Let’s look at the tanglegram above again in more detail:
The swap highlighted in blue is the only event where tip lines cross. This correctly leads us to identify that pspA-31 and pspA-37 are in slightly different places in this part of the phylogeny. However look in the red box. Those these strains totally align, the placement of them within the phylogeny is quite different (red arrows)! In this case I don’t think the line crossings by the tanglegram have identified what I wanted to see here, which is that the ancestral topology of these two trees is different.

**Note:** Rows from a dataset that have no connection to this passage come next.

theorem execCloseConnection_commits {c : Nat} (ok : commits h 0x0402 .long devUnit (.closeConn c) s = true)
    (opened_ : ((logged h 0x0402 .long devUnit (.closeConn c) s).conn c).st = .opened) : execCloseConnection h c s =
      let v := setPast (cmdId h 0x0402 s) ((logged h 0x0402 .long devUnit (.closeConn c) s).modConn c (fun k => { k with st := .closing }))
      .next (settle (v.modConn c (fun k => { k with closers := k.closers ++ [cmdId h 0x0402 s] }))) := by
  refine (takeCommand_runs (commits_takes ok) (acceptable_cfgCheck (commits_acceptable ok))).trans
    (congrArg (fun u : State => (Host.Outcome.next (settle u) : Res))
      ((commit_logged (fun _ => []) (some _) _ (commits_acceptable ok) rfl).trans ?_))
  have closes : (applyCfg (.closeConn c) (logged h 0x0402 .long devUnit (.closeConn c) s)).1 =
    (logged h 0x0402 .long devUnit (.closeConn c) s).modConn c (fun k => { k with st := .closing }) := applyClose_opened opened_
  have waits : ¬ ((setPast (cmdId h 0x0402 s) ((logged h 0x0402 .long devUnit (.closeConn c) s).modConn c
    (fun k => { k with st := .closing }))).conn c).st = .closed := by simp [setPast]
  simp only [closes, if_neg waits]

theorem execSanitize_commits {n : Nat} {x : Ns} (ok : commits h codeSanitize .long n (.sanitize n) s = true)
    (found : (setPast (cmdId h codeSanitize s) (applySanitize n (logged h codeSanitize .long n (.sanitize n) s))).ns n = some x) :
    execSanitize h n s =
      let v := setPast (cmdId h codeSanitize s) (applySanitize n (logged h codeSanitize .long n (.sanitize n) s))
      .next (settle (if x.units.any (fun u => (v.easel (easelKey u.1 u.2)).filling) then v
        else finish (cmdId h codeSanitize s) stOk [] v)) := by
  refine (takeCommand_runs (commits_takes ok) (acceptable_cfgCheck (commits_acceptable ok))).trans
    (congrArg (fun u : State => (Host.Outcome.next (settle u) : Res))
      ((commit_logged (fun _ => []) (some _) _ (commits_acceptable ok) rfl).trans ?_))
  have sanitizes : (applyCfg (.sanitize n) (logged h codeSanitize .long n (.sanitize n) s)).1 =
    applySanitize n (logged h codeSanitize .long n (.sanitize n) s) := rfl
  simp only [sanitizes, found]

end Commands

/-- Settles O43: each record's change is what `applyCfg` does with it. -/
theorem objectsAreCommitted : Obligations.ObjectsAreCommitted := by
  refine ⟨fun h p s n l t ok pick units => cfgCommand_commits ok (applyCfg_createNs pick units),
    fun h n s x ok found => cfgCommand_commits ok (applyCfg_deleteNs found),
    fun h n units s x ok found shrinks => cfgCommand_commits ok (applyCfg_resizeNs_shrinks found shrinks),
    fun h n units s x l t ok found grows more => cfgCommand_commits ok (applyCfg_resizeNs_grows found grows more),
    fun h n pk cf vv en s x _ visible cipher found ok => execSetNsAttr_commits found visible cipher ok,
    fun h d p i s ok => cfgCommand_commits ok rfl, fun h p s k ok key => cfgCommand_commits ok (applyCfg_openConn key),
    fun h c s ok opened_ => execCloseConnection_commits ok opened_,
    fun h c g b0 b1 s k ok key => cfgCommand_commits ok (applyCfg_rekey key),
    fun h p s g unpinned ok free => (execRegisterGrant_unpinned unpinned).trans
      (cfgCommand_commits ok (applyCfg_regGrant_unpinned free unpinned)),
    fun h p s g pinned ok slot free serves => execRegisterGrant_pinned pinned ok slot free serves,
    fun h a s ok named => execRevokeGrant_commits ok named,
    fun h p s ok fits => ⟨cfgCommand_commits ok (Prod.ext rfl fits), rfl⟩, fun h p s ok => cfgCommand_commits ok rfl,
    fun h n s x ok found => execSanitize_commits ok found,
    fun h p s k ok free => cfgCommand_commits ok (applyCfg_schedCreate free), fun h k l s ok => cfgCommand_commits ok rfl,
    fun h k s ok => cfgCommand_commits ok rfl, fun h k s ok => cfgCommand_commits ok rfl⟩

While I am not claiming tanglegrams are not useful, without careful attention they may be misleading. A good alternative to tanglegrams, in my opinion, is phylo.io. This allows you to dynamically compare two tree topologies, and see how each branch flip affects the arrangement rather than providing just one static comparison. If you want to try this out on the trees above the two newick files are attached at the end of this post to copy in. Finally, I would also note that there are various metrics which can provide a quantitative comparison between (many) trees, my favourite of which is the Kendall-Colijin metric implemented in treescape.
Update: Michelle Kendall (an author of both the KC metric and treescape) pointed out on twitter that they have added the function plotTreeDiff() as another way to look at topology changes. I gave this a go:
From the manual: ‘A plot of the two trees side by side. Tips are coloured in the following way:
- if each ancestor of a tip in tree 1 occurs in tree 2 with the same partition of tip descendants, then the tip is coloured grey (or supplied “baseCol”)
- if not, the tip gets coloured pale orange to red on a scale according to how many differences there are amongst its most recent common ancestors with other tips. The colour spectrum can be changed according to preference.’
You can use tipDiff() to see the numeric results direcly.